Yushchenko and Smirnov also agreed yesterday to invite representatives of the EU and the United States to take part in negotiations between Chisinau and Tiraspol, which has so far been brokered by Russia, Ukraine, and the Organization for Security and Cooperation in Europe (OSCE). Both politicians also decided to set up a working group to formulate criteria for democratizing Transdniester and ensure a transparent electoral process there.
However, the Yushchenko-Smirnov agreement may be not enough to ensure that Chisinau and Tiraspol start talking about practical steps to implement the plan. A Moldovan delegation to a session of the Parliamentary Assembly of the OSCE in Washington on 1-5 July staged a walkout in protest against an adopted resolution on the Transdniester conflict settlement.

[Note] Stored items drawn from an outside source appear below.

-- ==== Sys2Proof/Laws/State.lean ====
section
/-! SUPPORT. What each named update leaves in each field of State, true by `rfl`: later proofs use these and do not
unfold a record update. -/

namespace Sys2Proof.Machine

variable (s : State)

@[simp] theorem State.setCrc_config (v : Half) : (s.setCrc v).config = s.config := rfl
@[simp] theorem State.setCrc_sequencer (v : Half) : (s.setCrc v).sequencer = s.sequencer := rfl
@[simp] theorem State.setCrc_epoch (v : Half) : (s.setCrc v).epoch = s.epoch := rfl
@[simp] theorem State.setCrc_pending (v : Half) : (s.setCrc v).pending = s.pending := rfl
@[simp] theorem State.setCrc_reply (v : Half) : (s.setCrc v).reply = s.reply := rfl
@[simp] theorem State.setCrc_status (v : Half) : (s.setCrc v).status = s.status := rfl
@[simp] theorem State.setCrc_cfg (v : Half) : (s.setCrc v).cfg = s.cfg := rfl
@[simp] theorem State.setCrc_crc (v : Half) : (s.setCrc v).crc = v := rfl
@[simp] theorem State.setCrc_reqCmd (v : Half) : (s.setCrc v).reqCmd = s.reqCmd := rfl
@[simp] theorem State.setCrc_reqOpid (v : Half) : (s.setCrc v).reqOpid = s.reqOpid := rfl
@[simp] theorem State.setCrc_reqLen (v : Half) : (s.setCrc v).reqLen = s.reqLen := rfl
@[simp] theorem State.setCrc_txCount (v : Half) : (s.setCrc v).txCount = s.txCount := rfl
@[simp] theorem State.setCrc_rxCount (v : Half) : (s.setCrc v).rxCount = s.rxCount := rfl
@[simp] theorem State.setCrc_rspCmd (v : Half) : (s.setCrc v).rspCmd = s.rspCmd := rfl
@[simp] theorem State.setCrc_rspOpid (v : Half) : (s.setCrc v).rspOpid = s.rspOpid := rfl
@[simp] theorem State.setCrc_rspLen (v : Half) : (s.setCrc v).rspLen = s.rspLen := rfl
@[simp] theorem State.setCrc_reqPayload (v : Half) : (s.setCrc v).reqPayload = s.reqPayload := rfl
@[simp] theorem State.setCrc_txBuf (v : Half) : (s.setCrc v).txBuf = s.txBuf := rfl
@[simp] theorem State.setCrc_rxBuf (v : Half) : (s.setCrc v).rxBuf = s.rxBuf := rfl
@[simp] theorem State.setCrc_rspPayload (v : Half) : (s.setCrc v).rspPayload = s.rspPayload := rfl

@[simp] theorem State.setStatus_config (v : BitVec 8) : (s.setStatus v).config = s.config := rfl
@[simp] theorem State.setStatus_sequencer (v : BitVec 8) : (s.setStatus v).sequencer = s.sequencer := rfl
@[simp] theorem State.setStatus_epoch (v : BitVec 8) : (s.setStatus v).epoch = s.epoch := rfl
@[simp] theorem State.setStatus_pending (v : BitVec 8) : (s.setStatus v).pending = s.pending := rfl
@[simp] theorem State.setStatus_reply (v : BitVec 8) : (s.setStatus v).reply = s.reply := rfl
@[simp] theorem State.setStatus_status (v : BitVec 8) : (s.setStatus v).status = v := rfl
@[simp] theorem State.setStatus_cfg (v : BitVec 8) : (s.setStatus v).cfg = s.cfg := rfl
@[simp] theorem State.setStatus_crc (v : BitVec 8) : (s.setStatus v).crc = s.crc := rfl
@[simp] theorem State.setStatus_reqCmd (v : BitVec 8) : (s.setStatus v).reqCmd = s.reqCmd := rfl
@[simp] theorem State.setStatus_reqOpid (v : BitVec 8) : (s.setStatus v).reqOpid = s.reqOpid := rfl
@[simp] theorem State.setStatus_reqLen (v : BitVec 8) : (s.setStatus v).reqLen = s.reqLen := rfl
@[simp] theorem State.setStatus_txCount (v : BitVec 8) : (s.setStatus v).txCount = s.txCount := rfl
@[simp] theorem State.setStatus_rxCount (v : BitVec 8) : (s.setStatus v).rxCount = s.rxCount := rfl
@[simp] theorem State.setStatus_rspCmd (v : BitVec 8) : (s.setStatus v).rspCmd = s.rspCmd := rfl
@[simp] theorem State.setStatus_rspOpid (v : BitVec 8) : (s.setStatus v).rspOpid = s.rspOpid := rfl
@[simp] theorem State.setStatus_rspLen (v : BitVec 8) : (s.setStatus v).rspLen = s.rspLen := rfl
@[simp] theorem State.setStatus_reqPayload (v : BitVec 8) : (s.setStatus v).reqPayload = s.reqPayload := rfl
@[simp] theorem State.setStatus_txBuf (v : BitVec 8) : (s.setStatus v).txBuf = s.txBuf := rfl
@[simp] theorem State.setStatus_rxBuf (v : BitVec 8) : (s.setStatus v).rxBuf = s.rxBuf := rfl
@[simp] theorem State.setStatus_rspPayload (v : BitVec 8) : (s.setStatus v).rspPayload = s.rspPayload := rfl
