-- ==== Sys2Proof/Laws/Serial.lean ====
section
/-! SUPPORT. The bit-serial engine: when it rests, how its runs join, and how its steps are counted. -/

namespace Sys2Proof.Machine

variable {s : State} {span : List Byte}

@[simp] theorem State.serialTick_idle (h : s.sequencer.phase = .idle) : s.serialTick span = s := by
  simp [State.serialTick, h]

@[simp] theorem State.serialRun_idle (h : s.sequencer.phase = .idle) (k : Nat) : s.serialRun span k = s := by
  induction k with
  | zero => rfl
  | succ k ih => rw [State.serialRun, State.serialTick_idle h]; exact ih

/-- A run of `j + k` internal steps is a run of `j` and then one of `k`. -/
theorem State.serialRun_add (s : State) (span : List Byte) (j k : Nat) :
    s.serialRun span (j + k) = (s.serialRun span j).serialRun span k := by
  induction j generalizing s with
  | zero => simp [State.serialRun]
  | succ j ih => rw [Nat.succ_add]; exact ih (s.serialTick span)

/-- An idle engine counts no step. -/
@[simp] theorem State.serialCount_idle (h : s.sequencer.phase = .idle) (bound : Nat) : s.serialCount span bound = 0 := by
  cases bound <;> simp [State.serialCount, h]

/-- A busy engine counts one step more than the engine after one internal step. -/
theorem State.serialCount_busy (h : s.sequencer.phase ≠ .idle) (bound : Nat) :
    s.serialCount span (bound + 1) = 1 + (s.serialTick span).serialCount span bound := by
  simp [State.serialCount, h]

/-- An engine busy for `n` steps and idle after them counts `n`, under any bound from `n` on. -/
theorem State.serialCount_eq {n bound : Nat} (hb : n ≤ bound)
    (busy : ∀ k < n, (s.serialRun span k).sequencer.phase ≠ .idle)
    (rest : (s.serialRun span n).sequencer.phase = .idle) : s.serialCount span bound = n := by
  induction n generalizing s bound with
  | zero => exact State.serialCount_idle rest bound
  | succ n ih =>
    obtain ⟨bound, rfl⟩ : ∃ b, bound = b + 1 := ⟨bound - 1, by omega⟩
    have now : s.sequencer.phase ≠ .idle := busy 0 (by omega)
    rw [State.serialCount_busy now, ih (by omega) (fun k hk => busy (k + 1) (by omega)) rest, Nat.add_comm]

/-- Over no bytes the engine is at once idle. -/
@[simp] theorem State.serialStart_nil (s : State) (ph : Phase) :
    s.serialStart ph [] = s.setSequencer Sequencer.idle := by simp [State.serialStart]

end Sys2Proof.Machine
end

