/-- Settles O35: each of the two commands reads RXBUF as the received sequence alone. -/
theorem bytesPastRxCountHaveNoInfluence : Obligations.BytesPastRxCountHaveNoInfluence := by
  rintro s t _ m i hi rfl hbytes h
  have hreceived := received_withRxBuf hbytes
  rcases hi with rfl | rfl
  · rcases execFrmDec_next h with ⟨hcount, rfl⟩ | ⟨hcount, rfl⟩
    · exact execFrmDec_of_badCount hcount
    · have hrun := execFrmDec_of_not_badCount (s := { s with rxBuf := m }) hcount
      rw [hreceived] at hrun
      exact hrun.trans (congrArg _ (finishDecode_withRxBuf s m _ _))
  · rcases execCrcCalc_next h with ⟨hcount, rfl⟩ | ⟨hcount, rfl⟩
    · exact execCrcCalc_of_badCount hcount
    · have hrun := execCrcCalc_of_not_badCount (s := { s with rxBuf := m }) hcount
      rwa [hreceived] at hrun

end Sys2Proof.Safety
end


section
/-! PROOF. The system commands NOP and SRST (spec/43_system.md R141, R142): NOP is the identity, SRST the reset of the
registers, which is HardReset without its clearing of the memories. -/

namespace Sys2Proof

/-- A command without an operand has no other word than the one with `imm8` 0 (spec/30_encoding.md R79 (b)). -/
theorem decode_commandWord_ne_ok {op imm8 : Byte} (hop : op ≠ 0x02#8) (himm : imm8 ≠ 0x00#8) (i : Instr) :
    decode (commandWord op imm8) ≠ .ok i :=
  (not_decodes_iff (commandWord op imm8)).mpr (.inr (by rw [commandFields_commandWord]; exact ⟨hop, himm⟩)) i

end Sys2Proof

namespace Sys2Proof.Machine

/-! ### The commands run forward -/

theorem execNop_eq (s : State) : exec .nop s = .next s := rfl

theorem execSrst_eq (s : State) : exec .srst s = .next s.resetRegisters := rfl

/-! ### The reset of the registers -/

theorem State.resetRegisters_twice (s : State) : s.resetRegisters.resetRegisters = s.resetRegisters := rfl

theorem execSrst_twice (s : State) : exec .srst s.resetRegisters = .next s.resetRegisters := by
  rw [execSrst_eq, State.resetRegisters_twice]

/-- HardReset writes more than SRST in the memories and in the number of the reset only (spec/43_system.md R142). -/
theorem State.hardReset_eq_resetRegisters_but_memories (s : State) :
    s.hardReset = { s.resetRegisters with
      epoch := s.hardReset.epoch, reqPayload := s.hardReset.reqPayload, txBuf := s.hardReset.txBuf
      rxBuf := s.hardReset.rxBuf, rspPayload := s.hardReset.rspPayload } := by
  rw [State.hardReset_eq, State.clearMemories]

end Sys2Proof.Machine

namespace Sys2Proof.Safety

open Sys2Proof.Machine

theorem resetRegisters_sameBytes (s : State) : SameBytes s s.resetRegisters :=
  s.resetRegisters_readByte

/-- Settles O12: the opcode of NOP takes no operand. -/
theorem nopChangesNothing : Obligations.NopChangesNothing :=
  ⟨execNop_eq, rfl, fun _ i himm => decode_commandWord_ne_ok (by decide) himm i⟩

/-- Settles O23: each register has its value of spec/10_state.md R42, column "after SRST". -/
theorem srstResetsRegistersKeepsMemories : Obligations.SrstResetsRegistersKeepsMemories := by
  refine ⟨fun s => ⟨s.resetRegisters, execSrst_eq s, rfl, rfl, rfl, rfl, rfl, rfl, rfl, rfl, rfl, rfl, rfl, rfl,
    resetRegisters_sameBytes s, rfl, rfl, rfl, rfl, execSrst_twice s, ?hardReset⟩, rfl⟩
  case hardReset => exact ⟨s.hardReset, rfl, State.hardReset_eq_resetRegisters_but_memories s⟩

end Sys2Proof.Safety
end


section
/-! PROOF. A command that fails (spec/60_exceptions.md R155, R156, R160): what it leaves is one write of STATUS, and for
FRM.DEC one of CRC before it. -/

namespace Sys2Proof.Machine

theorem statusOk_statusSuccess (st : BitVec 8) : statusOk (statusSuccess st) = true := statusOk_statusWithOutcome ..

end Sys2Proof.Machine

namespace Sys2Proof.Safety

open Sys2Proof.Machine

variable {s t : State}

/-- OK is 0 exactly on the outcomes that reject (spec/42_frame_decode.md R133). -/
theorem DecodePath.statusOk_status (p : DecodePath) : statusOk p.status = p.accepts := by cases p <;> decide

/-- The fields that raise DecodeFail writes beside OK (spec/60_exceptions.md R155). -/
theorem DecodePath.status_of_rejects {p : DecodePath} (h : p.accepts = false) :
    statusErr p.status ≠ 0#4 ∧ statusRspValid p.status = false ∧ statusCrcDomain p.status = false
      ∧ (statusCrcPresent p.status = true ↔ statusErr p.status = 4#4) := by
  revert h
  cases p <;> decide
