/-- ADD_ENTRY of a well-formed record in OPEN, with its line number new and a slot free: the entry takes the lowest free
slot with hit count 0; a SUBSTITUTE takes the head of the free list, filled with its words, or is refused with NO_LINE. -/
def Obligations.AddEntryCreatesEntry : Prop :=
  ∀ (s : State) (tag : Byte) (rest : List QueuedCommand) (r : EntryRecord) (i : Slot),
    s.offers 0x22 tag r.bytes rest → s.scu.state = .opened → r.wellFormed = true →
    (∀ (j : Slot) (e : Entry), (s.table .staged).slots[j] = some e → e.line ≠ r.line) →
    (s.table .staged).slots[i] = none → (∀ j : Slot, j < i → (s.table .staged).slots[j] ≠ none) →
    match r.body with
    | .substitute mask data =>
      (s.store.freeList = [] → exec .addEntry s = .next (s.ended rest tag .noLine [])) ∧
      ∀ (l : LineIdx) (ls : List LineIdx), s.store.freeList = l :: ls →
        ∃ st : LineStore, s.store.allocated st l ls mask data ∧
          exec .addEntry s =
            .next ((State.setTable { s.freeLowTest ls.length with store := st } .staged
              ((s.table .staged).setSlot i (some
                { line := r.line, body := .substitute mask l, origin := r.origin, reportFirstHit := r.report,
                  hitCount := 0 }))).ended rest tag .ok [BitVec.ofNat 8 i.val, BitVec.ofNat 8 l.val])
    | .redirect ce target =>
      exec .addEntry s =
        .next ((s.setTable .staged ((s.table .staged).setSlot i (some
          { line := r.line, body := .redirect ce target, origin := r.origin, reportFirstHit := r.report,
            hitCount := 0 }))).ended rest tag .ok [BitVec.ofNat 8 i.val, 0])
    | .watch threshold dir =>
      exec .addEntry s =
        .next ((s.setTable .staged ((s.table .staged).setSlot i (some
          { line := r.line, body := .watch threshold dir, origin := r.origin, reportFirstHit := r.report,
            hitCount := 0 }))).ended rest tag .ok [BitVec.ofNat 8 i.val, 0])

/-- The checks of ADD_ENTRY and MODIFY_ENTRY in OPEN, in their order: BAD_ARGUMENT for bytes that are no well-formed
record, DUPLICATE or NOT_FOUND by line number, TABLE_FULL; a refused command changes nothing. -/
def Obligations.AddAndModifyCheckInOrder : Prop :=
  (∀ (s : State) (tag : Byte) (p : List Byte) (rest : List QueuedCommand), s.scu.state = .opened →
    (∀ r : EntryRecord, r.wellFormed = true → p ≠ r.bytes) →
    (s.offers 0x22 tag p rest → exec .addEntry s = .next (s.ended rest tag .badArgument [])) ∧
    (s.offers 0x23 tag p rest → exec .modifyEntry s = .next (s.ended rest tag .badArgument []))) ∧
  ∀ (s : State) (tag : Byte) (r : EntryRecord) (rest : List QueuedCommand), s.scu.state = .opened →
    r.wellFormed = true →
    (s.offers 0x22 tag r.bytes rest →
      (∃ (j : Slot) (e : Entry), (s.table .staged).slots[j] = some e ∧ e.line = r.line) →
      exec .addEntry s = .next (s.ended rest tag .duplicate [])) ∧
    (s.offers 0x22 tag r.bytes rest →
      (∀ j : Slot, ∃ e : Entry, (s.table .staged).slots[j] = some e ∧ e.line ≠ r.line) →
      exec .addEntry s = .next (s.ended rest tag .tableFull [])) ∧
    (s.offers 0x23 tag r.bytes rest →
      (∀ (j : Slot) (e : Entry), (s.table .staged).slots[j] = some e → e.line ≠ r.line) →
      exec .modifyEntry s = .next (s.ended rest tag .notFound []))

/-- MODIFY_ENTRY of a well-formed record in OPEN that meets an entry: the replacement keeps the slot, has hit count 0 and
all its fields from the record, and the line store acts by the table of old kind, new kind and reference count. -/
def Obligations.ModifyEntryReplacesEntry : Prop :=
  ∀ (s : State) (tag : Byte) (rest : List QueuedCommand) (r : EntryRecord) (i : Slot) (old : Entry),
    s.offers 0x23 tag r.bytes rest → s.scu.state = .opened → r.wellFormed = true → (s.table .staged).keyed →
    s.accounted → (s.table .staged).slots[i] = some old → old.line = r.line →
    match old.storeLine, r.body with
    | some l, .substitute mask data =>
      (s.store.lines[l].refCount = 1 → ∃ st : LineStore,
        st.freeList = s.store.freeList ∧ st.badList = s.store.badList ∧ st.threshold = s.store.threshold ∧
        st.lines[l].refCount = 1 ∧ st.lines[l].bad = s.store.lines[l].bad ∧ st.lines[l].filledAs mask data ∧
        (∀ m : LineIdx, m ≠ l → st.lines[m] = s.store.lines[m]) ∧
        exec .modifyEntry s =
          .next ((State.setTable { s with store := st } .staged ((s.table .staged).setSlot i (some (r.toEntry l)))).ended
            rest tag .ok [BitVec.ofNat 8 i.val, BitVec.ofNat 8 l.val])) ∧
      (2 ≤ s.store.lines[l].refCount →
        (s.store.freeList = [] → exec .modifyEntry s = .next (s.ended rest tag .noLine [])) ∧
        ∀ (n : LineIdx) (ls : List LineIdx), s.store.freeList = n :: ls →
          ∃ mid st : LineStore, s.store.allocated mid n ls mask data ∧ mid.released st l ∧
            exec .modifyEntry s =
              .next ((State.setTable { s.freeLowTest ls.length with store := st } .staged
                ((s.table .staged).setSlot i (some (r.toEntry n)))).ended
                  rest tag .ok [BitVec.ofNat 8 i.val, BitVec.ofNat 8 n.val]))
    | none, .substitute mask data =>
      (s.store.freeList = [] → exec .modifyEntry s = .next (s.ended rest tag .noLine [])) ∧
      ∀ (n : LineIdx) (ls : List LineIdx), s.store.freeList = n :: ls →
        ∃ st : LineStore, s.store.allocated st n ls mask data ∧
          exec .modifyEntry s =
            .next ((State.setTable { s.freeLowTest ls.length with store := st } .staged
              ((s.table .staged).setSlot i (some (r.toEntry n)))).ended
                rest tag .ok [BitVec.ofNat 8 i.val, BitVec.ofNat 8 n.val])
    | some l, _ =>
      ∃ st : LineStore, s.store.released st l ∧
        exec .modifyEntry s =
          .next ((State.setTable { s with store := st } .staged ((s.table .staged).setSlot i (some (r.toEntry l)))).ended
            rest tag .ok [BitVec.ofNat 8 i.val, 0])
    | none, _ =>
      ∀ l : LineIdx, exec .modifyEntry s =
        .next ((s.setTable .staged ((s.table .staged).setSlot i (some (r.toEntry l)))).ended
          rest tag .ok [BitVec.ofNat 8 i.val, 0])
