-- ==== Sys2Proof/Laws/Formats.lean ====
section
/-! SUPPORT. Little-endian fields, the codes of named values, and where a field of a structure lies. -/

namespace Sys2Proof.Machine

open Sys2Proof

/-! ### Little-endian fields -/

@[simp] theorem leBytes_length (n v : Nat) : (leBytes n v).length = n := by
  induction n generalizing v with
  | zero => rfl
  | succ n ih => simp [leBytes, ih]

theorem leNat_lt (bs : List Byte) : leNat bs < 256 ^ bs.length := by
  induction bs with
  | nil => simp [leNat]
  | cons b bs ih =>
    have hb := b.isLt
    simp only [leNat, List.length_cons, Nat.pow_succ]
    omega

/-- Reading back what has been written gives the value, modulo the room it was given. -/
theorem leNat_leBytes (n v : Nat) : leNat (leBytes n v) = v % 256 ^ n := by
  induction n generalizing v with
  | zero => simp [leNat, leBytes, Nat.mod_one]
  | succ n ih =>
    have h := Nat.mod_mul (a := 256) (b := 256 ^ n) (x := v)
    simp only [leBytes, leNat, ih, BitVec.toNat_ofNat, Nat.pow_succ]
    rw [Nat.mul_comm (256 ^ n) 256, h]

/-- Writing what has been read gives the bytes. -/
theorem leBytes_leNat (bs : List Byte) : leBytes bs.length (leNat bs) = bs := by
  induction bs with
  | nil => rfl
  | cons b bs ih =>
    have hb := b.isLt
    have h1 : (b.toNat + 256 * leNat bs) / 256 = leNat bs := by omega
    have h2 : BitVec.ofNat 8 (b.toNat + 256 * leNat bs) = b := by
      apply BitVec.eq_of_toNat_eq
      simp only [BitVec.toNat_ofNat]
      omega
    simp [leBytes, leNat, h1, h2, ih]

/-- A field that stands after a prefix. -/
theorem field_append (pre p : List Byte) (n off k : Nat) (h : off = pre.length + k) :
    field (pre ++ p) off n = field p k n := by
  subst h
  simp [field, List.drop_append, List.drop_eq_nil_of_le (Nat.le_add_right pre.length k)]

/-- A field at the head of a structure. -/
theorem field_leBytes (n v : Nat) (p : List Byte) : field (leBytes n v ++ p) 0 n = v % 256 ^ n := by
  simp [field, leNat_leBytes]

theorem byteAt_append (pre p : List Byte) (off k : Nat) (h : off = pre.length + k) :
    byteAt (pre ++ p) off = byteAt p k := by
  subst h
  simp [byteAt, List.getD_eq_getElem?_getD, List.getElem?_append_right]

@[simp] theorem byteAt_cons_zero (b : Byte) (p : List Byte) : byteAt (b :: p) 0 = b := rfl

@[simp] theorem byteAt_cons_succ (b : Byte) (p : List Byte) (k : Nat) : byteAt (b :: p) (k + 1) = byteAt p k := rfl

/-! ### Codes -/

@[simp] theorem Role.ofCode_code (x : Role) : Role.ofCode x.code = some x := by cases x <;> rfl
@[simp] theorem ChipEnable.ofCode_code (x : ChipEnable) : ChipEnable.ofCode x.code = some x := by cases x <;> rfl
@[simp] theorem EntryKind.ofCode_code (x : EntryKind) : EntryKind.ofCode x.code = some x := by cases x <;> rfl
@[simp] theorem WatchDir.ofCode_code (x : WatchDir) : WatchDir.ofCode x.code = some x := by cases x <;> rfl
@[simp] theorem RegionKind.ofCode_code (x : RegionKind) : RegionKind.ofCode x.code = some x := by cases x <;> rfl
@[simp] theorem WritePolicy.ofCode_code (x : WritePolicy) : WritePolicy.ofCode x.code = some x := by cases x <;> rfl
@[simp] theorem CommitMode.ofCode_code (x : CommitMode) : CommitMode.ofCode x.code = some x := by cases x <;> rfl
@[simp] theorem CaptureMode.ofCode_code (x : CaptureMode) : CaptureMode.ofCode x.code = some x := by cases x <;> rfl

/-- A kind code read is the code of the kind. -/
theorem EntryKind.code_of_ofCode (b : Byte) (k : EntryKind) (h : EntryKind.ofCode b = some k) : k.code = b := by
  unfold EntryKind.ofCode at h
  split at h
  · cases h; exact (‹b = 1›).symm
  · split at h
    · cases h; exact (‹b = 2›).symm
    · split at h
      · cases h; exact (‹b = 3›).symm
      · cases h

theorem ChipEnable.code_of_ofCode (b : Byte) (k : ChipEnable) (h : ChipEnable.ofCode b = some k) : k.code = b := by
  unfold ChipEnable.ofCode at h
  split at h
  · cases h; exact (‹b = 0›).symm
  · split at h
    · cases h; exact (‹b = 1›).symm
    · cases h

theorem WatchDir.code_of_ofCode (b : Byte) (k : WatchDir) (h : WatchDir.ofCode b = some k) : k.code = b := by
  unfold WatchDir.ofCode at h
  split at h
  · cases h; exact (‹b = 1›).symm
  · split at h
    · cases h; exact (‹b = 2›).symm
    · split at h
      · cases h; exact (‹b = 3›).symm
      · cases h

/-- A record lies between 8 and 44 bytes and is a whole number of words (R79). -/
theorem FixedPart.recordLength_bounds (f : FixedPart) :
    8 ≤ f.recordLength ∧ f.recordLength ≤ 44 ∧ f.recordLength % 4 = 0 := by
  have h : (maskedIdxs f.mask).length ≤ 8 := List.length_filter_le _ wordIdxs
  unfold FixedPart.recordLength
  cases f.hasOrigin <;> cases f.kind <;> simp <;> omega

end Sys2Proof.Machine
end

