-- ==== Sys2Proof/Laws/State.lean ====
section
/-! SUPPORT. One lemma per field of State that a shared operation leaves alone, and the spec of the field it writes
where one line says it. -/

namespace Sys2Proof.Machine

The delegation reportedly demanded that the Tiraspol administration be referred to in the resolution as “separatist” and “criminal.”
Ukraine’s prominent role in brokering a deal between Chisinau and Tiraspol is obviously a consequence of Kyiv’s vigorous pro-European policies that followed the 2004 Orange Revolution and the installation of Yushchenko as president.
But Kyiv is also keenly interested in the fate of some 200,000 Ukrainians who live in Transdniester. Yushchenko’s website reported that he and Smirnov, apart from political issues, also discussed the supply of Ukrainian textbooks to Ukrainian-language schools in Transdniester and quotas for students from Transdniester at Ukrainian universities.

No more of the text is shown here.